I also find something strange
using the same condition as stated in the picture (see #3)

Faraday's law in integral form
∫E dl = 0 for any closed loop, so E must be 0

Faraday's law in differential form
curl E = 0, does not imply E = 0

self contradictory ??

or Faraday's law is incomplete, we need Lorentz force ??

 

[Emilyjoint]

If you imagine the wheel has spokes you can see that each spoke produces a voltage because it is a moving wire.
Use BLV

 

[Jano L.]

Faraday's law in integral form
∫E dl = 0 for any closed loop, so E must be 0

This is the problem. Generally the equation ∫E dl = 0 for all loops does not imply E = 0, only that E is gradient of scalar function (potential).

If the disk is rotating freely in the magnetic field, the charges will redistribute on the rim and in the center in such a way that they produce electrostatic field which cancels the magnetic force:

$$
\mathbf E = -\mathbf v \times \mathbf B,
$$

so in equilibrium rotation there are no conduction currents.

 

[vanhees71]

There is also no paradox, using Faraday's law. This paradox is due to many wrong exhibitions of the law in its integral form. After all Faraday's law is one of the fundamental set of equations of the electromagnetic field, Maxwell's equations.

You never go wrong with the local form, which is anyway the natural way to describe fields. Using Heaviside-Lorentz it reads
\vec{\nabla} \times \vec{E}=-\frac{1}{c} \partial_t \vec{B}.
The complete form of the integral equation is derived from that by using Stokes's integral theorem and then bringing the time derivative out of the surface integral. From this you get an additional contribution to the line integral, which you can combine with the left-hand side. In this way you get the only correct form of the integral form of Faraday's Law, with the complete EMF on the left-hand side:
\int_{\partial A} \left (\vec{E}+\frac{\vec{v}}{c} \times \vec{B} \right ) = - \frac{1}{c}\frac{\mathrm{d}}{\mathrm{d} t} \int_A \mathrm{d}^2 \vec{F} \cdot \vec{B}.
Now, there is no contradiction anymore, and everything is consistent with the derivation given in the postings before.

 

[technician]

It is also quite easy to show in practice ! A copper disc spinning between the poles of a magnet generates an emf between the axle and the rim of the disc.
In the history of electrical power generation an arrangement of discs between the poles of magnets was an early form of generator.
There is an example in the science museum.

 

[Jano L.]

vanhees71, all mentioned formulations of the Faraday law are basically equivalent, since one may be derived from the other in most situations.
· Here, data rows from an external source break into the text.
/-! modGroup -/

@[simp] theorem State.modGroup_now (s : State) (gi : Nat) (f : Group → Group) : (s.modGroup gi f).now = s.now := rfl
@[simp] theorem State.modGroup_agenda (s : State) (gi : Nat) (f : Group → Group) : (s.modGroup gi f).agenda = s.agenda := rfl
@[simp] theorem State.modGroup_issuer (s : State) (gi : Nat) (f : Group → Group) : (s.modGroup gi f).issuer = s.issuer := rfl
@[simp] theorem State.modGroup_freeCtr (s : State) (gi : Nat) (f : Group → Group) : (s.modGroup gi f).freeCtr = s.freeCtr := rfl
@[simp] theorem State.modGroup_ord (s : State) (gi : Nat) (f : Group → Group) : (s.modGroup gi f).ord = s.ord := rfl
@[simp] theorem State.modGroup_delays (s : State) (gi : Nat) (f : Group → Group) : (s.modGroup gi f).delays = s.delays := rfl
@[simp] theorem State.modGroup_mem (s : State) (gi : Nat) (f : Group → Group) : (s.modGroup gi f).mem = s.mem := rfl
@[simp] theorem State.modGroup_units (s : State) (gi : Nat) (f : Group → Group) : (s.modGroup gi f).units = s.units := rfl
@[simp] theorem State.modGroup_creamery (s : State) (gi : Nat) (f : Group → Group) : (s.modGroup gi f).creamery = s.creamery := rfl
@[simp] theorem State.modGroup_calendar (s : State) (gi : Nat) (f : Group → Group) : (s.modGroup gi f).calendar = s.calendar := rfl
@[simp] theorem State.modGroup_tlb (s : State) (gi : Nat) (f : Group → Group) : (s.modGroup gi f).tlb = s.tlb := rfl
@[simp] theorem State.modGroup_pool (s : State) (gi : Nat) (f : Group → Group) : (s.modGroup gi f).pool = s.pool := rfl
@[simp] theorem State.modGroup_nextFrame (s : State) (gi : Nat) (f : Group → Group) : (s.modGroup gi f).nextFrame = s.nextFrame := rfl
@[simp] theorem State.modGroup_freeFrames (s : State) (gi : Nat) (f : Group → Group) : (s.modGroup gi f).freeFrames = s.freeFrames := rfl
@[simp] theorem State.modGroup_oldFrames (s : State) (gi : Nat) (f : Group → Group) : (s.modGroup gi f).oldFrames = s.oldFrames := rfl
@[simp] theorem State.modGroup_bindings (s : State) (gi : Nat) (f : Group → Group) : (s.modGroup gi f).bindings = s.bindings := rfl
@[simp] theorem State.modGroup_cores (s : State) (gi : Nat) (f : Group → Group) : (s.modGroup gi f).cores = s.cores := rfl
@[simp] theorem State.modGroup_contexts (s : State) (gi : Nat) (f : Group → Group) : (s.modGroup gi f).contexts = s.contexts := rfl
@[simp] theorem State.modGroup_tasks (s : State) (gi : Nat) (f : Group → Group) : (s.modGroup gi f).tasks = s.tasks := rfl
@[simp] theorem State.modGroup_teams (s : State) (gi : Nat) (f : Group → Group) : (s.modGroup gi f).teams = s.teams := rfl
@[simp] theorem State.modGroup_groups (s : State) (gi : Nat) (f : Group → Group) : (s.modGroup gi f).groups = modAt s.groups gi f := rfl
@[simp] theorem State.modGroup_pails (s : State) (gi : Nat) (f : Group → Group) : (s.modGroup gi f).pails = s.pails := rfl
@[simp] theorem State.modGroup_turn (s : State) (gi : Nat) (f : Group → Group) : (s.modGroup gi f).turn = s.turn := rfl
@[simp] theorem State.modGroup_trapSeq (s : State) (gi : Nat) (f : Group → Group) : (s.modGroup gi f).trapSeq = s.trapSeq := rfl
@[simp] theorem State.modGroup_reqTail (s : State) (gi : Nat) (f : Group → Group) : (s.modGroup gi f).reqTail = s.reqTail := rfl
@[simp] theorem State.modGroup_reqHead (s : State) (gi : Nat) (f : Group → Group) : (s.modGroup gi f).reqHead = s.reqHead := rfl
@[simp] theorem State.modGroup_rspTail (s : State) (gi : Nat) (f : Group → Group) : (s.modGroup gi f).rspTail = s.rspTail := rfl
@[simp] theorem State.modGroup_rspHead (s : State) (gi : Nat) (f : Group → Group) : (s.modGroup gi f).rspHead = s.rspHead := rfl
@[simp] theorem State.modGroup_winState (s : State) (gi : Nat) (f : Group → Group) : (s.modGroup gi f).winState = s.winState := rfl
@[simp] theorem State.modGroup_reqRing (s : State) (gi : Nat) (f : Group → Group) : (s.modGroup gi f).reqRing = s.reqRing := rfl
@[simp] theorem State.modGroup_rspRing (s : State) (gi : Nat) (f : Group → Group) : (s.modGroup gi f).rspRing = s.rspRing := rfl
@[simp] theorem State.modGroup_outbox (s : State) (gi : Nat) (f : Group → Group) : (s.modGroup gi f).outbox = s.outbox := rfl
@[simp] theorem State.modGroup_hostWins (s : State) (gi : Nat) (f : Group → Group) : (s.modGroup gi f).hostWins = s.hostWins := rfl
@[simp] theorem State.modGroup_hostData (s : State) (gi : Nat) (f : Group → Group) : (s.modGroup gi f).hostData = s.hostData := rfl
@[simp] theorem State.modGroup_stepCfg (s : State) (gi : Nat) (f : Group → Group) : (s.modGroup gi f).stepCfg = s.stepCfg := rfl
@[simp] theorem State.modGroup_devTime (s : State) (gi : Nat) (f : Group → Group) : (s.modGroup gi f).devTime = s.devTime := rfl
@[simp] theorem State.modGroup_islands (s : State) (gi : Nat) (f : Group → Group) : (s.modGroup gi f).islands = s.islands := rfl
@[simp] theorem State.modGroup_peers (s : State) (gi : Nat) (f : Group → Group) : (s.modGroup gi f).peers = s.peers := rfl
@[simp] theorem State.modGroup_devWrites (s : State) (gi : Nat) (f : Group → Group) : (s.modGroup gi f).devWrites = s.devWrites := rfl
@[simp] theorem State.modGroup_ckpts (s : State) (gi : Nat) (f : Group → Group) : (s.modGroup gi f).ckpts = s.ckpts := rfl
@[simp] theorem State.modGroup_snaps (s : State) (gi : Nat) (f : Group → Group) : (s.modGroup gi f).snaps = s.snaps := rfl
@[simp] theorem State.modGroup_running (s : State) (gi : Nat) (f : Group → Group) : (s.modGroup gi f).running = s.running := rfl
@[simp] theorem State.modGroup_minVersion (s : State) (gi : Nat) (f : Group → Group) : (s.modGroup gi f).minVersion = s.minVersion := rfl
@[simp] theorem State.modGroup_keyIndex (s : State) (gi : Nat) (f : Group → Group) : (s.modGroup gi f).keyIndex = s.keyIndex := rfl
@[simp] theorem State.modGroup_drives (s : State) (gi : Nat) (f : Group → Group) : (s.modGroup gi f).drives = s.drives := rfl
@[simp] theorem State.modGroup_booted (s : State) (gi : Nat) (f : Group → Group) : (s.modGroup gi f).booted = s.booted := rfl
@[simp] theorem State.modGroup_harts (s : State) (gi : Nat) (f : Group → Group) : (s.modGroup gi f).harts = s.harts := rfl
@[simp] theorem State.modGroup_sram (s : State) (gi : Nat) (f : Group → Group) : (s.modGroup gi f).sram = s.sram := rfl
I agree though that one may be more suggestive and less prone to erroneous application than the other, depending on the situation.

In our case, the integral formulation with fixed loop and surface is still correct, only it is not very useful.

If we connect the center and the rim by static wire, we create electric circuit and have current. Let's imagine static loop $\partial A$ going through the disk and the wire. Then the Faraday law implies

$$
\oint_{\partial A} \mathbf E\cdot d\mathbf S = - \frac{d}{dt}\int_A \mathbf B \cdot d\mathbf S.
$$

This is fine, because in fact both magnetic and electric field are static fields, and thus both sides of the equation vanish.

Clearly the law in this form is not very useful.

How to explain the current then?

The key is to realize that the electromotive force in a circuit is not given by the electric field alone, but there may be other contributions, sometimes denoted by $\mathbf E^*$ (magnetic force, effective driving forces due to chemical reaction in a cell, concentration gradients etc.)

The emf is then given by

$$
\epsilon = \oint_{\partial A} \mathbf E + \mathbf E^* \cdot d \mathbf l.
$$

In our case, this additional intensity is due to the magnetic field, so

$$
\epsilon = \oint_{\partial A} \mathbf E + \mathbf v\times \mathbf B\cdot d \mathbf l.
$$

Since the electric field is electrostatic, only the magnetic contribution to emf is non-zero, and turns out to be $\omega BR/2$.

(As as sidenote, in a sense the integral formulation of the Faraday law is more general than the differential formulation, because the integrals can handle field discontinuities neatly, while with the differential form, we have to write down the equations for the jumps separately.)

 

[vanhees71]

The only correct form for the general case of time-dependent magnetic fields and moving media is the one I've given. Everything else is misleading! Your equation doesn't make sense at all. The correct version auf Gauß's Law for the electric field is
\vec{\nabla} \cdot \vec{E}=\rho.
In integral form this translates into
\int_{\partial V} \mathrm{d}^2 \vec{F} \cdot \vec{E}=\int_V \mathrm{d}^3 \vec{x} \rho.

 

[Jano L.]

vanhees71, I am puzzled by your claims. Such bright person as you has to know that in physics, there are many equivalent and different ways to state the content of the same law.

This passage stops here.